Random "Data not received" with Varnish behind ELB

Wed Oct 22 18:59:55 CEST 2014

At 2014-10-22T12:23-0400, Greg Taylor wrote:
> We managed to find what appears to be one of these failed requests:
> 2014-10-22T15:47:56.092374Z littlepeople [1]68.115.251.182:45368 - -1
> -1 -1 408 0 0 0 "GET [2]http://littlepeople.pathwright.com:80/
> HTTP/1.1"

What does varnishlog show at this point?
If you don't see anything from varnishlog during a broken request, I
would break out tshark to dump packets on the varnish box. Also check to
see if the logs (or packets) when Chrome connects are different from
when Firefox connects. It could be something like SPDY not interacting
properly with some aspect of the system.

> Says request timeout. I've got my ELB timeout set to 6 seconds, and
> varnish's default idle_timeout is 10s. I have also added this:

What's the backend webserver timeout?
What happens if you set them all to have the same timeout?

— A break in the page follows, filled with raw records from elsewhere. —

-- ==== Sys2Proof/Machine/Flags.lean ====
section
/-! DEFINITION. Number formats, exact values, rounding and the sticky flags (04 R70-R85). A finite value is an exact
rational times a power of two; square roots, exponentials and logarithms are truncated far below any format's precision
with a sticky half unit, so that one rounding of them is the rounding of the exact value. -/

namespace Sys2Proof.Machine

/-- Flags in the order of FMODE[7:3] (02 R35): bit 0 OF, 1 UF, 2 NX, 3 DZ, 4 NV. -/
abbrev Flags := BitVec 5

def fOF : Flags := 1
def fUF : Flags := 2
def fNX : Flags := 4
def fDZ : Flags := 8
def fNV : Flags := 16

/-- An exact value: NaN, infinity, a signed zero or ±num/den · 2^e with num, den > 0. -/
inductive XR where
  | nan
  | inf (neg : Bool)
  | zero (neg : Bool)
  | fin (neg : Bool) (num den : Nat) (e : Int)
  deriving DecidableEq, Repr

/-- A floating-point format (04 R70, R71): `wide` marks the 8-bit formats under NXM = 0, whose all-ones exponent is an
ordinary binade. -/
structure Fmt where
  eb   : Nat
  mb   : Nat
  wide : Bool
  deriving DecidableEq, Repr

def Fmt.w (f : Fmt) : Nat := 1 + f.eb + f.mb
def Fmt.bias (f : Fmt) : Int := 2 ^ (f.eb - 1) - 1
def Fmt.emin (f : Fmt) : Int := 1 - f.bias
/-- Exponent of the largest binade. -/
def Fmt.emax (f : Fmt) : Int := if f.wide then f.bias + 1 else f.bias

def F64 : Fmt := { eb := 11, mb := 52, wide := false }
def F32 : Fmt := { eb := 8, mb := 23, wide := false }
def F16 : Fmt := { eb := 5, mb := 10, wide := false }
def BF16 : Fmt := { eb := 8, mb := 7, wide := false }
def E4M3 (nxm : Bool) : Fmt := { eb := 4, mb := 3, wide := !nxm }
def E5M2 (nxm : Bool) : Fmt := { eb := 5, mb := 2, wide := !nxm }

/-- The canonical NaN (04 R80). -/
def Fmt.cnan (f : Fmt) : Nat :=
  if f.w = 8 then 0x7F else (2 ^ f.eb - 1) * 2 ^ f.mb + 2 ^ (f.mb - 1)

def Fmt.signed (f : Fmt) (neg : Bool) (mag : Nat) : Nat := if neg then mag + 2 ^ (f.eb + f.mb) else mag

/-- Largest finite magnitude. -/
def Fmt.maxMag (f : Fmt) : Nat := if f.wide then 2 ^ (f.eb + f.mb) - 1 else (2 ^ f.eb - 1) * 2 ^ f.mb - 1

/-- The value of a code (04 R71, R72). -/
def Fmt.dec (f : Fmt) (c : Nat) : XR :=
  let neg := decide (c / 2 ^ (f.eb + f.mb) % 2 = 1)
  let ex := c / 2 ^ f.mb % 2 ^ f.eb
  let ma := c % 2 ^ f.mb
  if ex = 2 ^ f.eb - 1 ∧ !f.wide then (if ma = 0 then .inf neg else .nan)
  else if ex = 0 then (if ma = 0 then .zero neg else .fin neg ma 1 (f.emin - f.mb))
  else .fin neg (2 ^ f.mb + ma) 1 ((ex : Int) - f.bias - f.mb)

/-- num/den · 2^k as a pair of numbers. -/
def scale2 (num den : Nat) (k : Int) : Nat × Nat :=
  if 0 ≤ k then (num * 2 ^ k.toNat, den) else (num, den * 2 ^ (-k).toNat)

/-- floor(log2(num/den)) (04 R70). -/
def flog2 (num den : Nat) : Int :=
  let l : Int := (log2 num : Int) - log2 den
  let (a, b) := scale2 1 1 l
  if num * b < den * a then l - 1 else l

/-- Rounding of q + rem/den to an integer magnitude, under a mode; `neg` is the sign and `r` the stochastic draw
(04 R76, R78). -/
def rndInt (mode : Nat) (neg : Bool) (q rem den r : Nat) : Nat :=
  if rem = 0 then q
  else match mode with
    | 1 => if den ≤ 2 * rem then q + 1 else q
    | 2 => q
    | 3 => if neg then q + 1 else q
    | 4 => if neg then q else q + 1
    | 5 =>
      let f := if neg then (den - rem) * 2 ^ 32 / den else rem * 2 ^ 32 / den
      if neg then (if r < f then q else q + 1) else (if r < f then q + 1 else q)
    | _ => if 2 * rem < den then q else if den < 2 * rem then q + 1 else if q % 2 = 0 then q else q + 1

/-- round(x, fmt, mode) of 04 R79 with its flags; `r` is the stochastic draw. -/
def Fmt.round (f : Fmt) (mode : Nat) (r : Nat) (x : XR) : Nat × Flags :=
  let mode := if mode = 5 && !(decide (f.w ≤ 16)) then 0 else mode
  match x with
  | .nan => if f.wide then (f.maxMag, fNV) else (f.cnan, 0)
  | .inf neg => if f.wide then (f.signed neg f.maxMag, fOF ||| fNX)
                else (f.signed neg ((2 ^ f.eb - 1) * 2 ^ f.mb), 0)
  | .zero neg => (f.signed neg 0, 0)
  | .fin neg num den e =>
    let ex := flog2 num den + e
    let ovf : Nat × Flags :=
      if f.wide then (f.signed neg f.maxMag, fOF ||| fNX)
      else
        let toInf := decide (mode = 0 ∨ mode = 1 ∨ mode = 5) || (mode == 3 && neg) || (mode == 4 && !neg)
        (f.signed neg (if toInf then (2 ^ f.eb - 1) * 2 ^ f.mb else f.maxMag), fOF ||| fNX)
    if f.emax + 1 < ex then ovf
    else
      let (num, den, e) := if ex < f.emin - f.mb - 80 then (1, 1, f.emin - f.mb - 80) else (num, den, e)
      let qe := max ex f.emin - f.mb
      let (a, b) := scale2 num den (e - qe)
      let q := rndInt mode neg (a / b) (a % b) b r
      let inex := decide (a % b ≠ 0)
      let mag := ((qe + f.mb - f.emin).toNat) * 2 ^ f.mb + q
      if f.maxMag < mag then ovf
      else (f.signed neg mag, (if inex then fNX else 0) ||| (if inex && decide (ex < f.emin) then fUF else 0))

/-! ### Exact operations -/

def xneg : XR → XR
  | .nan => .nan
  | .inf n => .inf (!n)
  | .zero n => .zero (!n)
  | .fin n a b e => .fin (!n) a b e

def XR.neg : XR → Bool
  | .nan => false
  | .inf n => n
  | .zero n => n
  | .fin n _ _ _ => n

def XR.isNan : XR → Bool
  | .nan => true
  | _ => false

def XR.isZero : XR → Bool
  | .zero _ => true
  | _ => false

def XR.isInf : XR → Bool
  | .inf _ => true
  | _ => false

/-- An integer times 2^e. -/
def xint (x : Int) (e : Int) : XR := if x = 0 then .zero false else .fin (decide (x < 0)) x.natAbs 1 e

/-- Exact sum; an exact zero of opposite signs is +0, or −0 under RDN (05 R92). -/
def xadd (rdn : Bool) (x y : XR) : XR × Flags :=
  match x, y with
  | .nan, _ => (.nan, 0)
  | _, .nan => (.nan, 0)
  | .inf a, .inf b => if a = b then (.inf a, 0) else (.nan, fNV)
  | .inf a, _ => (.inf a, 0)
  | _, .inf b => (.inf b, 0)
  | .zero a, .zero b => (.zero (if a = b then a else rdn), 0)
  | .zero _, y => (y, 0)
  | x, .zero _ => (x, 0)
  | .fin sa na da ea, .fin sb nb db eb =>
    let e := min ea eb
    let a : Int := (na * 2 ^ (ea - e).toNat * db : Nat)
    let b : Int := (nb * 2 ^ (eb - e).toNat * da : Nat)
    let t := (if sa then -a else a) + (if sb then -b else b)
    if t = 0 then (.zero rdn, 0) else (.fin (decide (t < 0)) t.natAbs (da * db) e, 0)

def xsub (rdn : Bool) (x y : XR) : XR × Flags := xadd rdn x (xneg y)

def xmul (x y : XR) : XR × Flags :=
  match x, y with
  | .nan, _ => (.nan, 0)
  | _, .nan => (.nan, 0)
  | .inf a, .inf b => (.inf (a != b), 0)
  | .inf _, .zero _ => (.nan, fNV)
  | .zero _, .inf _ => (.nan, fNV)
  | .inf a, .fin b _ _ _ => (.inf (a != b), 0)
  | .fin a _ _ _, .inf b => (.inf (a != b), 0)
  | .zero a, y => (.zero (a != y.neg), 0)
  | x, .zero b => (.zero (x.neg != b), 0)
  | .fin sa na da ea, .fin sb nb db eb => (.fin (sa != sb) (na * nb) (da * db) (ea + eb), 0)

def xdiv (x y : XR) : XR × Flags :=
  match x, y with
  | .nan, _ => (.nan, 0)
  | _, .nan => (.nan, 0)
  | .inf _, .inf _ => (.nan, fNV)
  | .zero _, .zero _ => (.nan, fNV)
  | .inf a, y => (.inf (a != y.neg), 0)
  | x, .inf b => (.zero (x.neg != b), 0)
  | .zero a, y => (.zero (a != y.neg), 0)
  | .fin a _ _ _, .zero b => (.inf (a != b), fDZ)
  | .fin sa na da ea, .fin sb nb db eb => (.fin (sa != sb) (na * db) (da * nb) (ea - eb), 0)

/-- a · b + d, the product exact (05 R92). -/
def xfma (rdn : Bool) (a b d : XR) : XR × Flags :=
  let (p, f1) := xmul a b
  let (s, f2) := xadd rdn p d
  (s, f1 ||| f2)

/-- Exact comparison of numbers: −1, 0 or 1; zeros are equal. -/
def xcmp (x y : XR) : Int :=
  let side (n : Bool) : Int := if n then -1 else 1
  match x, y with
  | .inf a, .inf b => if a = b then 0 else side a
  | .inf a, _ => side a
  | _, .inf b => -side b
  | .zero _, .zero _ => 0
  | .zero _, y => -side y.neg
  | x, .zero _ => side x.neg
  | .fin sa na da ea, .fin sb nb db eb =>
    if sa != sb then side sa
    else
      let e := min ea eb
      let a := na * 2 ^ (ea - e).toNat * db
      let b := nb * 2 ^ (eb - e).toNat * da
      if a = b then 0 else if a < b then -side sa else side sa
  | _, _ => 0

def xlt (x y : XR) : Bool := !x.isNan && !y.isNan && decide (xcmp x y < 0)
def xeq (x y : XR) : Bool := !x.isNan && !y.isNan && decide (xcmp x y = 0)

/-! ### Roots, exponentials and logarithms -/

/-- floor(√n) by bits from bit `k` down. -/
def isqrt (n acc : Nat) : Nat → Nat
  | 0 => acc
  | k + 1 => let t := acc + 2 ^ k; if t * t ≤ n then isqrt n t k else isqrt n acc k

/-- ±(a/2^k), truncated, with a sticky half unit. -/
def sticky (neg : Bool) (a : Nat) (e : Int) : XR := .fin neg (2 * a + 1) 1 (e - 1)

/-- Square root (05 R92, 06 R119). -/
def xsqrt : XR → XR × Flags
  | .nan => (.nan, 0)
  | .zero n => (.zero n, 0)
  | .inf n => if n then (.nan, fNV) else (.inf false, 0)
  | .fin true _ _ _ => (.nan, fNV)
  | .fin false num den e =>
    let (num, e) := if e % 2 = 0 then (num, e) else (num * 2, e - 1)
    let a := num * 2 ^ 400 / den
    let r := isqrt a 0 (log2 a / 2 + 1)
    if r * r = a ∧ num * 2 ^ 400 % den = 0 then (.fin false r 1 (e / 2 - 200), 0) else (sticky false r (e / 2 - 200), 0)

/-- Σ z^(2i+1)/(2i+1) for `n` terms at 2^-320 fixed point, `p` holding z^(2i+1) (the inverse hyperbolic tangent). -/
def atanhSum (z2 p i : Nat) : Nat → Nat
  | 0 => 0
  | n + 1 => p / (2 * i + 1) + atanhSum z2 (p * z2 / 2 ^ 320) (i + 1) n

/-- ln m for m = num/den in [1, 2) at 2^-320 fixed point. -/
def lnFix (num den : Nat) : Nat :=
  let z := (num - den) * 2 ^ 320 / (num + den)
  2 * atanhSum (z * z / 2 ^ 320) z 0 110

/-- ln 2 at 2^-320 fixed point. -/
def ln2Fix : Nat := lnFix 2 1

/-- Σ x^i/i! at 2^-320 fixed point, `t` holding the current term. -/
def expSum (x t i : Nat) : Nat → Nat
  | 0 => 0
  | n + 1 => t + expSum x (t * x / 2 ^ 320 / (i + 1)) (i + 1) n

/-- 2^x. -/
def xexp2 : XR → XR
  | .nan => .nan
  | .inf n => if n then .zero false else .inf false
  | .zero _ => .fin false 1 1 0
  | .fin neg num den e =>
    if 40 < flog2 num den + e then (if neg then .fin false 1 1 (-(2 ^ 40)) else .fin false 1 1 (2 ^ 40))
    else if flog2 num den + e < -200 then
      (if neg then .fin false (2 ^ 200 - 1) 1 (-200) else .fin false (2 ^ 200 + 1) 1 (-200))
    else
      let (a, b) := scale2 num den e
      let n : Int := if neg then -(((a + b - 1) / b : Nat) : Int) else ((a / b : Nat) : Int)
      let f : Nat := if neg then ((a + b - 1) / b * b - a) * 2 ^ 320 / b else a % b * 2 ^ 320 / b
      if f = 0 then .fin false 1 1 n
      else sticky false (expSum (f * ln2Fix / 2 ^ 320) (2 ^ 320) 0 90 / 2 ^ 60) (n - 260)

/-- log2 x with its flags (04 R81). -/
def xlog2 : XR → XR × Flags
  | .nan => (.nan, 0)
  | .zero _ => (.inf true, fDZ)
  | .inf n => if n then (.nan, fNV) else (.inf false, 0)
  | .fin true _ _ _ => (.nan, fNV)
  | .fin false num den e =>
    let l := flog2 num den
    let (a, b) := scale2 num den (-l)
    let k := l + e
    if a = b then (xint k 0, 0)
    else
      let fr : Int := ((lnFix a b * 2 ^ 320 / ln2Fix / 2 ^ 40 : Nat) : Int)
      let t : Int := k * 2 ^ 280 + fr
      (sticky (decide (t < 0)) (if t < 0 then t.natAbs - 1 else t.natAbs) (-280), 0)

/-- x · ln 2. -/
def xmulLn2 (x : XR) : XR :=
  match x with
  | .fin n a b e => .fin n (2 * (a * ln2Fix) + 1) b (e - 321)
  | x => x

/-! ### Conversions (04 R82) -/

/-- A float's value as an integer in [lo, hi]: the integer and the flags. -/
def xToInt (mode : Nat) (lo hi : Int) (x : XR) : Int × Flags :=
  match x with
  | .nan => (0, fNV)
  | .inf n => (if n then lo else hi, fNV)
  | .zero _ => (0, 0)
  | .fin neg num den e =>
    if 80 < flog2 num den + e then (if neg then lo else hi, fNV)
    else
      let (num, den, e) := if flog2 num den + e < -80 then (1, 1, -80) else (num, den, e)
      let (a, b) := scale2 num den e
      let q : Int := (rndInt (if mode = 5 then 0 else mode) neg (a / b) (a % b) b 0 : Nat)
      let t := if neg then -q else q
      if t < lo then (lo, fNV) else if hi < t then (hi, fNV) else (t, if a % b = 0 then 0 else fNX)

/-- Is the value an integer, and is it odd (05 R94)? -/
def xIntOdd (x : XR) : Bool × Bool :=
  match x with
  | .zero _ => (true, false)
  | .fin _ num den e =>
    if 80 < flog2 num den + e then (true, false)
    else if flog2 num den + e < 0 then (false, false)
    else let (a, b) := scale2 num den e; (decide (a % b = 0), decide (a % b = 0 ∧ a / b % 2 = 1))
  | _ => (false, false)

/-- The stochastic draw of 04 R78: the value r and the next state. -/
def srDraw (s : Word) : Nat × Word :=
  let s := s ^^^ (s <<< 13)
  let s := s ^^^ (s >>> 7)
  let s := s ^^^ (s <<< 17)
  (((s >>> 32).setWidth 32 ^^^ s.setWidth 32 : BitVec 32).toNat, s)

/-- FMIN and FMAX by codes (05 R93): the code chosen and 1 for a, 2 for b, 0 for the canonical NaN. -/
def Fmt.minmax (f : Fmt) (mx : Bool) (a b : Nat) : Nat × Nat :=
  let x := f.dec a
  let y := f.dec b
  if x.isNan && y.isNan then (f.cnan, 0)
  else if x.isNan then (b, 2)
  else if y.isNan then (a, 1)
  else
    let c := if x.isZero && y.isZero then (if x.neg = y.neg then 0 else if x.neg then -1 else 1) else xcmp x y
    if c = 0 then (a, 1) else if (decide (c < 0)) != mx then (a, 1) else (b, 2)

/-- The value of a code with NaN results made canonical: rounding an exact value keeps it (04 R80). -/
def Fmt.canon (f : Fmt) (c : Nat) : Nat := if (f.dec c).isNan then f.cnan else c

/-! ### Block floating point (04 R73, R83) -/

/-- Value of mantissa field `m` of `k` bits under shared exponent `e`. -/
def bfpVal (nxm : Bool) (k m e : Nat) : XR :=
  if e = 0 then .zero false
  else if e = 255 && nxm then .nan
  else
    let v : Int := if m < 2 ^ (k - 1) then (m : Int) else (m : Int) - 2 ^ k
    xint v ((e : Int) - 127 - ((k : Int) - 1))

/-- BFPENC: shared exponent, mantissas, flags and the next seed; `on` gives the mask bit of each element. -/
def bfpEnc (nxm : Bool) (k mode : Nat) (seed : Word) (xs : List (Nat × Bool)) : Nat × List Nat × Flags × Word :=
  let vals := xs.map (fun p => if p.2 then BF16.dec p.1 else .zero false)
  let draw (seed : Word) : Word := xs.foldl (fun s p => if p.2 && mode == 5 then (srDraw s).2 else s) seed
  if nxm && vals.any (fun x => x.isNan || x.isInf) then
    (255, xs.map (fun _ => 0), (if vals.any XR.isInf then fNV else 0), draw seed)
  else
    let mx : XR := BF16.dec BF16.maxMag
    let fl0 : Flags := (if vals.any XR.isNan then fNV else 0) ||| (if vals.any XR.isInf then fOF ||| fNX else 0)
    let vals := vals.map (fun x => match x with | .nan => mx | .inf n => if n then xneg mx else mx | x => x)
    let exs := vals.filterMap (fun x => match x with | .fin _ a b e => some (flog2 a b + e) | _ => none)
    match exs with
    | [] => (0, xs.map (fun _ => 0), fl0, draw seed)
    | e0 :: es =>
      let top := es.foldl max e0
      let emax : Int := if nxm then 254 else 255
      let clampE := decide (emax < top + 128)
      let e := max 1 (min emax (top + 128))
      let step (acc : List Nat × Flags × Word) (p : XR × Bool) : List Nat × Flags × Word :=
        let (ms, fl, sd) := acc
        let (r, sd) := if p.2 && mode == 5 then srDraw sd else (0, sd)
        match p.1 with
        | .fin neg a b ex =>
          let sc := scale2 a b (ex + ((k : Int) - 1) - (e - 127))
          let q := rndInt mode neg (sc.1 / sc.2) (sc.1 % sc.2) sc.2 r
          let inex := decide (sc.1 % sc.2 ≠ 0)
          let tiny := decide (flog2 a b + ex < e - 127 - ((k : Int) - 1))
          let lim := if neg then 2 ^ (k - 1) else 2 ^ (k - 1) - 1
          let cl := decide (lim < q)
          let q' := if cl then lim else q
          let m := if neg then (2 ^ k - q') % 2 ^ k else q'
          (ms ++ [m], fl ||| (if inex then fNX else 0) ||| (if inex && tiny then fUF else 0)
             ||| (if cl then (if clampE then fOF ||| fNX else fNX) else 0), sd)
        | _ => (ms ++ [0], fl, sd)
      let (ms, fl, sd) := (vals.zip (xs.map Prod.snd)).foldl step ([], fl0, seed)
      (e.toNat, ms, fl, sd)

end Sys2Proof.Machine
end

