-- ==== Sys2Proof/Machine/Ops.lean ====
section
/-! DEFINITION. The named operations over registers, traps and the end of an instruction: reading and writing g, v and m
registers with their planes (02 R24-R29), dual semantics (15 R291, R292), taking an exception (20 R351; 19 R335; 14 R290)
and the return from one (20 R355), completing an instruction (03 R60-R62; 05 R106, R107; 23 R405), requests to home
slices and the release step of 10 R186. -/

namespace Sys2Proof.Machine

/-- What a step or a meaning answers. -/
abbrev Out := Host.Outcome State Fault Refusal

/-! ### Registers (02 R24) -/

/-- g[r] in plane `p` (0 primal, 1 d1, 2 d2); g0 and its planes read as zero. -/
def Arch.gp (a : Arch) (p : Nat) (r : Reg) : Word :=
  if r = 0 then 0
  else match p with
    | 0 => a.g[r.toNat]'(by have := r.isLt; omega)
    | 1 => a.gd1[r.toNat]'(by have := r.isLt; omega)
    | _ => a.gd2[r.toNat]'(by have := r.isLt; omega)

/-- Writes g[r] in plane `p`; a write to g0 or to a plane of it is discarded. -/
def Arch.setG (a : Arch) (p : Nat) (r : Reg) (w : Word) : Arch :=
  if r = 0 then a
  else match p with
    | 0 => { a with g := a.g.set r.toNat w (by have := r.isLt; omega) }
    | 1 => { a with gd1 := a.gd1.set r.toNat w (by have := r.isLt; omega) }
    | _ => { a with gd2 := a.gd2.set r.toNat w (by have := r.isLt; omega) }

/-- v[r] in plane `p`. -/
def Arch.vp (a : Arch) (p : Nat) (r : Reg) : VWord :=
  match p with
  | 0 => a.v[r.toNat]'(by have := r.isLt; omega)
  | 1 => a.vd1[r.toNat]'(by have := r.isLt; omega)
  | _ => a.vd2[r.toNat]'(by have := r.isLt; omega)

def Arch.setV (a : Arch) (p : Nat) (r : Reg) (w : VWord) : Arch :=
  match p with
  | 0 => { a with v := a.v.set r.toNat w (by have := r.isLt; omega) }
  | 1 => { a with vd1 := a.vd1.set r.toNat w (by have := r.isLt; omega) }
  | _ => { a with vd2 := a.vd2.set r.toNat w (by have := r.isLt; omega) }

/-- m[r]; m0 reads as all ones. -/
def Arch.mp (a : Arch) (r : BitVec 3) : Word :=
  if r = 0 then BitVec.allOnes 64 else a.m[r.toNat]'(by have := r.isLt; omega)

/-- Writes m[r]; no instruction names m0 as a destination (03 R64). -/
def Arch.setM (a : Arch) (r : BitVec 3) (w : Word) : Arch :=
  if r = 0 then a else { a with m := a.m.set r.toNat w (by have := r.isLt; omega) }

def State.g (s : State) (r : Reg) : Word := s.me.a.gp 0 r
def State.upA (s : State) (f : Arch → Arch) : State := s.upMe (fun t => { t with a := f t.a })

/-- Registers that are written anew: what an older instruction still delays of them no longer counts (05 R86). -/
def TSet.renew (t : TSet) (l : List (Nat × Nat)) : TSet :=
  { t with busy := t.busy.filter (fun b => b.due.isNone || !l.contains (b.cls, b.r)) }

/-- Registers, by class and number, whose new value is ready at cc `due`. -/
def TSet.soon (t : TSet) (l : List (Nat × Nat)) (due : Nat) : TSet :=
  { t.renew l with busy := l.map (fun x => { cls := x.1, r := x.2, due := some due }) ++ (t.renew l).busy }

def State.setG (s : State) (r : Reg) (w : Word) : State :=
  s.upMe (fun t => { t with a := t.a.setG 0 r w }.renew [(0, r.toNat)])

Given the generosity of your other timeouts, why is connect_timeout only
1 second? Especially combined with forcing all backend connections to be
closed, this seems like a prime candidate for errors.

Can you post a gist of "varnishstat -1"?

On the ELB monitoring page, what do the statistics look like?
Especially for the following:
* Surge Queue Length
* Spillover Count
* Backend Connection Errors
* Average Latency (tells you how close you're coming to those timeouts)

You might find this useful reading:
http://reinvent.kinvey.com/h/i/6206548-key-aws-elb-monitoring-metrics

>    sub vcl_pipe {
>      # Don't re-use backend connections.
>      set bereq.http.Connection = "close";
>    }

Don't do this. Re-opening connections is expensive.

Paul